In 1932 his wife died, and he relocated from his secluded Westport studio to a studio in New York City. In the city he taught at the Cooper Union and the Art Students League. Around this same time Curry toured New England painting studies of the Ringling Brothers Barnum & Bailey Circus. His reputation continued to grow, and he was soon considered one of the leaders in the art movement called “regionalism.” His artwork was bought and exhibited by the Metropolitan Museum of Art, Whitney Museum, University of Nebraska, and the St. Louis Museum.
In 1934 Curry wed Kathleen Shepard, and the couple returned to Westport. He was commissioned to create a double mural, Comedy and Tragedy, for Westport High School. Time Magazine described the whimsical mural as follows:
“In Comedy (and Tragedy) Artist Curry has included himself and his wife, has gaily jumbled Charlie Chaplin on roller skates, Mickey Mouse, Mutt, Jeff, Shakespeare’s Bottom, Will Rogers, Popeye the Sailor. In Tragedy Uncle Tom prays by the bedside of Little Eva, Hamlet sulks, Lady Macbeth sleepwalks, Theodore Dreiser, Sherwood Anderson, Eugene O’Neill scowl, Aerialist Lillian Leitzel drops from her circus partner’s arms to death.”
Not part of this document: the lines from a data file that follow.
-- ==== Sys2Proof/Machine/Sampling.lean ====
section
/-! DEFINITION. Chapter 12: shards and row buffers (R301, R302), the order of values (R303), scaled logits and Philox (R304, R305), the
passes (R306, R307), merging (R308), survivors, choice and log-probability (R309 to R313), results (R314 to R316). -/
namespace Sys2Proof.Machine

/-! ### The order (R303) -/

/-- Does one (value, index) rank before another: greater value first, NaN last, the lower index between equals? -/
def ranks (x y : Nat × Nat) : Bool :=
  match f32IsNan x.1, f32IsNan y.1 with
  | true, true => decide (x.2 < y.2)
  | true, false => false
  | false, true => true
  | false, false => f32Lt y.1 x.1 || (f32EqB x.1 y.1 && decide (x.2 < y.2))

/-- An entry: value, index, raw logit. -/
abbrev Entry := Nat × Nat × Nat

-- Log entry 102 (DEDUCED).
def entryRanks (x y : Entry) : Bool := ranks (x.1, x.2.1) (y.1, y.2.1)

-- Log entry 100 (DEDUCED).
/-- The first of two entries. -/
def firstOf (x y : Entry) : Entry := if entryRanks y x then y else x

/-- What stands where no entry has been met: a NaN behind every index. -/
def noEntry : Entry := (nan32, 2 ^ 20, nan32)

/-- Put an entry into a list of at most k in the order; NaN never enters. -/
def enterList (k : Nat) (l : List Entry) (x : Entry) : List Entry := if f32IsNan x.1 then l else (insertBy entryRanks x l).take k

/-! ### Randomness (R304, R305) -/

/-- One round of Philox4x32. -/
def philoxRound (c : Nat × Nat × Nat × Nat) (k : Nat × Nat) : Nat × Nat × Nat × Nat :=
  let p0 := 0xD2511F53 * c.1
  let p1 := 0xCD9E8D57 * c.2.2.1
  ((p1 / 2 ^ 32) ^^^ c.2.1 ^^^ k.1, p1 % 2 ^ 32, (p0 / 2 ^ 32) ^^^ c.2.2.2 ^^^ k.2, p0 % 2 ^ 32)

/-- The keys of round i. -/
def philoxKey (seed i : Nat) : Nat × Nat :=
  ((seed % 2 ^ 32 + i * 0x9E3779B9) % 2 ^ 32, (seed / 2 ^ 32 % 2 ^ 32 + i * 0xBB67AE85) % 2 ^ 32)

/-- The first output word of Philox4x32-10 for a seed, an index and a position. -/
def philox (seed index pos : Nat) : Nat :=
  ((List.range 10).foldl (fun c i => philoxRound c (philoxKey seed i)) (index % 2 ^ 32, pos % 2 ^ 32, 0, 0)).1

/-- The Gumbel value of a word: -ln(-ln u) of u = (x0 + 1/2) 2^-32, rounded once. -/
def gumbel (x0 : Nat) : Nat :=
  let inner := -(lnFix (2 * x0 + 1) (-33))
  roundFix (-(lnFix inner.toNat (-192)))

/-- The key of an entry: y + g, rounded once. -/
def drawKey (seed pos index y : Nat) : Nat := f32Add y (gumbel (philox seed index pos))

/-! ### What applies to a row (R300, R313) -/

/-- A row's parameters: for a SCORE in LP_MODE 0 none but ALTS is used. -/
structure SampUse where
  temp : Nat
  topK : Nat
  topP : Nat
  minP : Nat
  probMin : Nat
  alts : Nat
  mode : Bool
  k : Nat
  seed : Nat
  forced : Option Nat

def Request.use (r : Request) (fork pos : Nat) : SampUse :=
  let raw := decide (r.kind = 2) && !r.lpMode
  { temp := if raw then 0 else r.temp
    topK := if raw then 0 else r.topK
    topP := if raw then 0x3F800000 else r.topP
    minP := if raw then 0 else r.minP
    probMin := if raw then 0 else r.probMin
    alts := r.alts
    mode := r.lpMode
    k := r.listLen
    seed := r.forkSeed fork
    forced := if r.kind = 2 then some (r.tokens.getD pos 0) else none }

def SampUse.listFilter (u : SampUse) : Bool := decide (0 < u.topK) || decide (u.topP < 0x3F800000)
def SampUse.minOn (u : SampUse) : Bool := !f32IsZero u.minP
def SampUse.probOn (u : SampUse) : Bool := !f32IsZero u.probMin
-- Log entry 100 (DEDUCED).
def SampUse.greedy (u : SampUse) : Bool := f32IsZero u.temp

/-- The scaled logit (R304). -/
def SampUse.scale (u : SampUse) (l : Nat) : Nat := if u.greedy then l else f32Div l u.temp
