/-- The page of the query, where it has no error: its PTE, its field and its record. -/
def Block.queriedPage (b : Block) : Option (Nat × Nat × Option PageEnt) :=
  match b.slotModel (b.fget F.pageQuery0Slot) with
  | some m =>
    if b.pageErr = 0 then
      let f := m.pageField (b.fget F.pageQuery0Pair) (b.fget F.pageQuery1Page)
      let v := b.pte (b.fget F.pageQuery0Slot) (b.fget F.pageQuery0Pair) (b.fget F.pageQuery1Page)
      some (b.pteShown f v, f, if pteStands v then b.pageAt f (pteFrame v) else none)
    else none
  | none => none

/-- A field's pages that a test selects. -/
def Block.countPages (b : Block) (f : Nat) (t : PageEnt → Bool) : Nat :=
  (b.page.pages.filter fun kv => decide (kv.1 / 2 ^ 20 = f) && match kv.2 with
    | some p => t p
    | none => false).length

-- Log entry 173 (DEDUCED).
def Block.livePages (b : Block) (o : Nat) : Nat :=
  let f := (o - 0x1000) / 0x40
  if o = 0x10 then packBits [(0, 1, flag b.boot.en.service), (8, 24, b.page.index.length)]
  else if o = 0x1C then (b.queriedPage.map (·.1)).getD 0
  else if o = 0x20 then
    match b.queriedPage with
    | some (_, g, p) => packBits [(0, 8, g), (16, 16, satTo 16 ((p.map (·.refcnt)).getD 0))]
    | none => 0
  else if o = 0x24 then packBits [(0, 16, ((b.queriedPage.bind (·.2.2)).map (·.holes)).getD 0), (28, 3, b.pageErr)]
  else if o < 0x1000 ∨ 0x2800 ≤ o then 0
  else match o % 0x40 with
    | 0x0 => (b.fieldPool f).1 % 2 ^ 20
    | 0x4 => (b.fieldPool f).2 % 2 ^ 20
    | 0x8 => b.countPages f fun p => p.kind == 5
    | 0xC => b.countPages f fun p => decide (1 < p.refcnt)
    | 0x10 =>
      let size := (b.serve.models.map Model.trayBytes).foldl max 0
      packBits [(0, 16, (b.fieldTrays f).length), (16, 16, if size = 0 then 0 else satTo 16 (b.trayRoom f / size))]
    | _ => 0

def Block.liveSampling (b : Block) (o : Nat) : Nat :=
  if o = 0x4 then flag b.boot.en.service
  else if o = 0x18 then b.rngOut
  else if o = 0x1C then b.rngGumbel
  else 0

-- Log entry 176 (DEDUCED).
/-- SLOT_RESULT0 to SLOT_RESULT4 of the queried slot. -/
def Block.slotResult (b : Block) (i : Nat) : Nat :=
  match b.slot? (b.fget F.slotQuerySlot) with
  | none => 0
  | some s => match i with
    | 0 => packBits [(0, 3, s.state), (4, 2, ((b.request? s.camp s.seq).map (·.cls)).getD 0), (8, 4, s.camp), (12, 1, flag s.skip)]
    | 1 => s.seq
    | 2 => s.t % 2 ^ 24
    | 3 => s.gen % 2 ^ 24
    | _ => packBits [(0, 16, satTo 16 s.deferred), (16, 8, satTo 8 s.preempts)]

-- Log entry 174 (DEDUCED).
def Block.liveServing (b : Block) (o : Nat) : Nat :=
  if o = 0x4 then packBits [(0, 1, flag (b.boot.en.service && b.boot.fwRunning)), (8, 17, b.serve.slots.length)]
  else if 0x14 ≤ o ∧ o < 0x28 then b.slotResult ((o - 0x14) / 4)
  else if 0x100 ≤ o ∧ o < 0x500 then b.servingWord ((o - 0x100) / 0x40) ((o - 0x100) % 0x40 / 4)
  else if 0x800 ≤ o ∧ o < 0xA00 then b.phaseWord ((o - 0x800) / 0x20) ((o - 0x800) % 0x20 / 4)
  else 0

/-! ### Rings, host link, domain, module (R435, R436, R398, R466, R467, R519) -/

def Block.liveRing (b : Block) (o : Nat) : Nat :=
  let s := b.ringSt ((o - 0x10000) / 0x40)
  if o = 0 then (b.ring.rings.filter fun kv => kv.2.enabled).length % 2 ^ 13
  else if o < 0x10000 ∨ 0x50000 ≤ o then 0
  else if o % 0x40 = 0x1C then packBits [(0, 16, s.head), (16, 16, s.tail)]
  else if o % 0x40 = 0x20 then
    packBits [(0, 1, flag s.enabled), (1, 1, flag s.stopped), (2, 1, flag s.phase), (3, 1, flag s.full), (4, 4, s.cfgErr)]
  else 0

/-- PORT_STATUS of a host port. -/
def Block.portStatus (b : Block) (p : Nat) : Nat :=
  let x := b.portSt p
  packBits [(0, 1, flag x.up), (1, 1, flag x.flit), (4, 3, x.speed), (8, 6, x.width), (16, 5, x.ltssm), (24, 4, if x.vfEnable then x.numVfs else 0),
    (28, 4, ((List.range 8).filter fun i => (b.ideSt p i).state == 1).length)]

/-- FN_STATUS. -/
def Block.fnStatus (b : Block) (fn : Nat) : Nat :=
  packBits [(0, 1, flag (b.fnMapped fn)), (1, 1, flag (b.fnExists fn)), (4, 4, b.fnCamp fn), (8, 1, flag (b.fnSt fn).bme), (9, 1, flag (b.fnSt fn).d3),
    (10, 1, flag (b.fnFlrCamp fn)), (11, 1, flag (b.fnSt fn).campResetting)]

-- Log entry 174 (DEDUCED).
def Block.liveHost (b : Block) (o : Nat) : Nat :=
  if o = 0x4 then packBits ((List.range 4).map fun p => (p, 1, flag (b.portSt p).up))
  else if 0x100 ≤ o ∧ o < 0x200 ∧ o % 0x40 = 0 then b.portStatus ((o - 0x100) / 0x40)
  else if 0x1000 ≤ o ∧ o < 0x1400 ∧ o % 0x10 = 0 then b.fnStatus ((o - 0x1000) / 0x10)
  else 0

-- Log entry 133 (DEDUCED).
/-- PORT_STATE of a Yilgil port. -/
def Block.ygPortState (b : Block) (p : Nat) : Nat :=
  let x := b.port p
  packBits [(0, 3, x.state),
    (4, 5, if x.state = 3 then packBits ((List.range 4).map fun k => (x.carrier k, 1, 1)) else 0),
    (9, 3, x.spareFor), (12, 3, bundleOf p), (16, 8, x.peer), (24, 5, x.peerPort)]

/-- The ports of a bundle that are UP. -/
def Block.bundleUp (b : Block) (k : Nat) : Nat := ((List.range 4).filter fun i => decide ((b.port (4 * k + i)).state = 3)).length

def Block.liveDomain (b : Block) (o : Nat) : Nat :=
  let d := b.yg.domain
  let p := (o - 0x1000) / 0x40
  if o = 0xC then
    packBits [(0, 1, flag b.boot.en.yilgil), (1, 1, flag d.locked), (2, 1, flag b.domainBad), (8, 8, b.moduleId), (16, 8, d.root),
      (24, 5, sumOf ((List.range 6).map b.bundleUp))]
  else if o = 0x10 then bitsOf (toTwos 64 d.offset) 0 32
  else if o = 0x14 then bitsOf (toTwos 64 d.offset) 32 32
  else if o = 0x18 then bitsOf b.domainTime 0 32
  else if o = 0x1C then bitsOf b.domainTime 32 32
  else if o = 0x20 then packBits [(0, 16, toTwos 16 d.skew), (16, 16, if d.joined then b.ageUs d.lastMsg else 0)]
  else if o = 0x24 then packBits ((List.range 6).map fun k => (3 * k, 3, b.bundleUp k))
  else if o < 0x1000 ∨ 0x1600 ≤ o then 0
  else match o % 0x40 with
    | 0x0 => b.ygPortState p
    | 0x4 => packBits [(0, 16, (b.port p).delay), (16, 16, if (b.port p).state = 4 then satTo 16 (((b.port p).retryAt - b.fab.time) / 1000000) else 0)]
    | 0x8 => (b.port p).eye
    | _ => 0

/-- FIELD_THERM of a field, without its peak. -/
def Block.fieldTherm (b : Block) (f : Nat) : Nat :=
  packBits [(0, 8, sget (fun _ => 0) b.modu.logicC f), (16, 12, sget (fun _ => 0) b.modu.vcoreMv f), (31, 1, flag (bitAt b.modu.stages f))]

-- Log entry 174 (DEDUCED).
def Block.liveModule (b : Block) (o : Nat) : Nat :=
  let m := b.modu
  if o = 0x0 then packBits [(0, 16, m.vinMv), (16, 16, m.iinDa)]
  else if o = 0x4 then packBits [(0, 16, m.pinW), (16, 16, m.auxW)]
  else if o = 0xC then
    packBits [(0, 1, flag m.pwrGood), (1, 1, flag (decide (46000 ≤ m.vinMv))), (2, 1, flag m.auxOk), (8, 8, popcount 96 m.stages), (16, 1, flag m.shunt)]
  else if o = 0x14 then packBits [(0, 8, m.hottest.1), (8, 8, m.hottest.2), (16, 7, m.logicPct)]
  else if o = 0x18 then packBits [(0, 8, m.inletC), (8, 8, m.outletC), (16, 16, m.flowDlpm)]
  else if o = 0x1C then
    packBits [(0, 4, m.perst), (4, 1, flag m.force), (5, 1, flag m.trip), (6, 1, flag m.pwrGood), (7, 1, flag b.boot.alert),
      (16, 16, if m.force then satTo 16 b.forceSeconds else 0)]
  else if 0x100 ≤ o ∧ o < 0x280 then b.fieldTherm ((o - 0x100) / 4)
  else 0

/-! ### Field windows (R34, R86, R147, R148, R170, R251, R324, R549) -/

/-- The status sub-block (R34); the counts and masks of a field in RESET or TESTING read 0 (R30). -/
def Block.liveField (b : Block) (f o : Nat) : Nat :=
  let x := b.fieldSt f
  if o = 0x0 then packBits [(0, 8, f), (8, 7, fieldSite b.wafer.kinds f), (24, 3, x.state)]
  else if o = 0x4 then packBits [(0, 9, x.shown (popcount 288 x.cores)), (16, 12, x.shown x.arrays)]
  else if o = 0x8 then
    packBits [(0, 2, x.shown x.lanterns), (2, 6, x.shown x.units), (16, 8, x.shown x.sparesUsed)]
  else if o = 0xC then x.shown x.banks % 2 ^ 24
  else if o = 0x10 then x.shown x.chans % 2 ^ 32
  else if o = 0x14 then x.shown x.granules % 2 ^ 21
  else if o = 0x18 then x.statusGen % 2 ^ 16
  else if 0x20 ≤ o ∧ o < 0x44 then bitsOf (x.shown x.cores) (8 * (o - 0x20)) 32
  else 0

/-- The rations of a class in force at a desk: its grants, and what its waiting requests have been handed (R66). -/
def Desk.classLevel (d : Desk) (c : Nat) : Nat :=
  sumGrants (d.grants.filter fun g => g.cls == c) + sumOf ((d.queue.filter fun q => q.cls == c).map fun q => min q.amount q.handed)

def Block.liveDesk (b : Block) (f o : Nat) : Nat :=
  let d := b.desk f
  if o = 0x4 then d.floor
  else if o = 0x8 then packBits [(0, 11, d.level), (16, 11, b.effCeiling f)]
  else if o = 0xC then
    packBits [(0, 8, satTo 8 d.queue.length), (8, 5, satTo 5 (d.up.length + d.down.length + d.matchUp.length + d.matchDown.length)), (16, 1, flag (b.deskOver f)),
      (17, 1, flag (decide (d.taper + d.caught ≠ 0))), (18, 1, flag (b.deskRamps f))]
  else if o = 0x10 then packBits [(0, 11, d.classLevel 0), (16, 11, d.classLevel 1)]
  else if o = 0x14 then packBits [(0, 11, d.classLevel 2), (16, 11, d.taper)]
  else if o = 0x18 then d.ballast % 2 ^ 10
  else 0

def Block.liveStack (b : Block) (f o : Nat) : Nat :=
  let s := b.stack f
  if o = 0x0 then packBits [(0, 3, s.state), (8, 8, s.temp), (24, 2, s.cause)]
  else if o = 0xC then satTo 16 s.graceUs
  else if o = 0x14 then packBits [(0, 24, (b.test f).errors), (31, 1, flag (b.test f).scanDone)]
  else if o = 0x1C then packBits [(0, 4, (b.test f).rowsLeft), (30, 1, flag (b.test f).err), (31, 1, flag (b.test f).done)]
  else if o < 0x100 ∨ 0x900 ≤ o then 0
  else
    let n := (o - 0x100) / 0x40
    let c := b.chan f n
    if o % 0x40 = 0 then
      packBits [(0, 2, if c.state = 1 ∧ b.fab.time < c.quiet then 2 else c.state), (2, 1, flag (b.bursting f (n / 8))), (3, 3, c.spared.length), (8, 4, c.owed)]
    else if o % 0x40 = 4 then packBits ((List.range 4).map fun i => (8 * i, 8, c.spared.getD i 0xFF))
    else 0

def Block.liveSram (b : Block) (f o : Nat) : Nat :=
  if o = 0x8 then
    packBits [(0, 1, flag b.boot.en.sram), (8, 5, ((List.range 24).filter fun k => b.bankReady f k && decide (b.bankMode f k = 1)).length)]
  else 0

-- Log entry 174 (DEDUCED).
/-- The elements that wait at a field's DMA engine: those in slots that wait for their grant, those that wait for a slot, and moves that have
not started. -/
def Block.dmaQueued (b : Block) (f : Nat) : Nat :=
  let isMove (w : SlotWork) : Bool := match w with | .move _ => true | _ => false
  ((List.range 32).filter fun i => match b.slotUse f i with | some u => !isMove u.work && b.waits f (dmaSlot i) | none => false).length +
  (b.host.slotQueue.filter fun x => x.1 == f && !isMove x.2.work).length + (b.tier.moves.filter fun m => m.field == f && !m.running).length

-- Log entry 174 (DEDUCED).
def Block.liveDma (b : Block) (f o : Nat) : Nat :=
  if o = 0 then packBits [(0, 16, satTo 16 (b.dmaQueued f)), (16, 6, ((List.range 32).filter fun i => b.covers f (dmaSlot i) 8).length)] else 0

/-- The words of array n of a field (R251). -/
def Block.liveArray (b : Block) (f n o : Nat) : Nat :=
  match o with
  | 0x0 => bitsOf (b.arrStatus f n) 0 32
  | 0x4 => bitsOf (b.arrStatus f n) 32 32
  | 0x8 =>
    let gs := (b.desk f).grants.filter fun g => decide (g.who.unit = 0x140 + n)
    packBits [(0, 4, b.arrCamp f n), (4, 2, b.arrHolder f n), (6, 1, flag (gs.any (·.standing))), (8, 6, sumOf (gs.map (·.amount)))]
  | _ => 0

def Block.liveWeeder (b : Block) (f o : Nat) : Nat :=
  let x := b.integField f
  if o = 0x30 then (b.weeder f 0).lapMs % 2 ^ 32
  else if o = 0x34 then (b.weeder f 1).lapMs % 2 ^ 32
  else if o = 0x38 then (b.weeder f 2).lapMs % 2 ^ 32
  else if o = 0x40 then packBits [(0, 6, x.cands.length), (16, 7, min 64 x.soft.length)]
  else if o = 0x44 then packBits [(0, 9, x.poisonList.length), (31, 1, flag x.poisonFull)]
  else 0

/-- The shard rows queued at a field's sampling unit. -/
def Block.suQueued (b : Block) (f : Nat) : Nat := (b.samp.rows.filter fun x => x.queued.contains f).length

def Block.liveWindow (b : Block) (f o : Nat) : Nat :=
  match o / 0x10000 with
  | 0 => b.liveField f o
  | 1 => b.liveDesk f (o % 0x10000)
  | 2 => b.liveStack f (o % 0x10000)
  | 3 => b.liveSram f (o % 0x10000)
  | 4 => b.liveDma f (o % 0x10000)
  | 5 => if o % 0x10000 < 0xC0 then b.liveArray f (o % 0x10000 / 0x10) (o % 0x10) else 0
  | 6 => if o % 0x10000 = 0 then packBits [(0, 16, satTo 16 (b.suQueued f)), (16, 14, b.rowBuffer / 1024)] else 0
  | _ => b.liveWeeder f (o % 0x10000)

/-! ### The whole map -/

/-- The control page of BAR4 (R550). -/
def Block.liveDebug (b : Block) (o : Nat) : Nat :=
  if o = 0x8 then 2 * flag (decide (b.fget F.dbgCaptureKind ≠ 0))
  else if o = 0x10 then b.dbg.next
  else 0

/-- What the read-only fields of the word at an offset read; 0 where it has none. -/
def Block.live (b : Block) (off : Nat) : Nat :=
  if off < 0x100000 then b.liveIdentity off
  else if off < 0x200000 then b.liveBoot (off - 0x100000)
  else if off < 0x300000 then b.liveConsent (off - 0x200000)
  else if off < 0x400000 then b.liveRation (off - 0x300000)
  else if off < 0x500000 then b.liveFabric (off - 0x400000)
  else if off < 0x600000 then b.liveTier (off - 0x500000)
  else if off < 0x700000 then b.liveDram (off - 0x600000)
  else if off < 0x800000 then b.liveInteg (off - 0x700000)
  else if off < 0x900000 then b.liveCellar (off - 0x800000)
  else if off < 0x980000 then b.liveCores (off - 0x900000)
  else if off < 0xA00000 then
    (if off = 0x980004 then packBits [(0, 1, flag b.boot.en.service), (16, 11, b.heldArrays)] else 0)
  else if off < 0xB00000 then b.livePages (off - 0xA00000)
  else if off < 0xC00000 then b.liveSampling (off - 0xB00000)
  else if off < 0xD00000 then b.liveServing (off - 0xC00000)
  else if off < 0xD80000 then b.liveRing (off - 0xD00000)
  else if off < 0xDC0000 then b.liveHost (off - 0xD80000)
  else if off < 0xE00000 then 0
  else if off < 0xF00000 then b.liveDomain (off - 0xE00000)
  else if off < 0x1000000 then b.liveModule (off - 0xF00000)
  else if off < 0x4000000 then b.liveWindow ((off - 0x1000000) / 0x80000) ((off - 0x1000000) % 0x80000)
  else if 0x4FFFF000 ≤ off ∧ off < 0x50000000 then b.liveDebug (off - 0x4FFFF000)
  else 0

/-- Is it one of the four words of a HOLE site (R59)? -/
def Block.holeWord (b : Block) (off : Nat) : Bool :=
  decide (0x401000 ≤ off) && decide (off < 0x401680) && decide (siteKind b.wafer.kinds ((off - 0x401000) / 16) = 3)

/-- What a word reads to a function that may read it: its own copy of a function-local word, WAFER_TIME at the router of the function's host
port (R58), else the bank and what is live. -/
def Block.readWord (b : Block) (fn off : Nat) : Nat :=
  if isLocal off then b.readLocal fn off
  else if off = 0x400010 ∨ off = 0x400014 then bitsOf (b.routerTime (edgeSite (24 + fn / 16))) (8 * (off - 0x400010)) 32
  else if b.holeWord off then 0
  else ((regWord b.regs off).toNat ||| b.live off) % 2 ^ 32

end Sys2Proof.Machine
end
Curry was also selected to paint murals for the Department of Justice and the Department of Interior buildings in Washington, D.C. He began work for the WPA Federal Arts Project in January of 1936 painting two murals for the new Norwalk High School in Connecticut: Ancient Industries of Norwalk andHat Industry. He expressed his admiration of the WPA saying, “the present administration’s program of sponsoring painting, sculpture, music, and drama is of tremendous importance to the American art of the present and of the future.”
At the end of 1936 he left the project to become the Artist in Residence at the College of Agriculture in the University of Wisconsin, a job he would hold until the end of his life. He was paid $4,000 a year and given a studio on campus. His painting Wisconsin Landscape, which he painted while at the University of Wisconsin, won the first prize at the Metropolitan Museum of Art’s “Artists for Victory” exhibition in 1942.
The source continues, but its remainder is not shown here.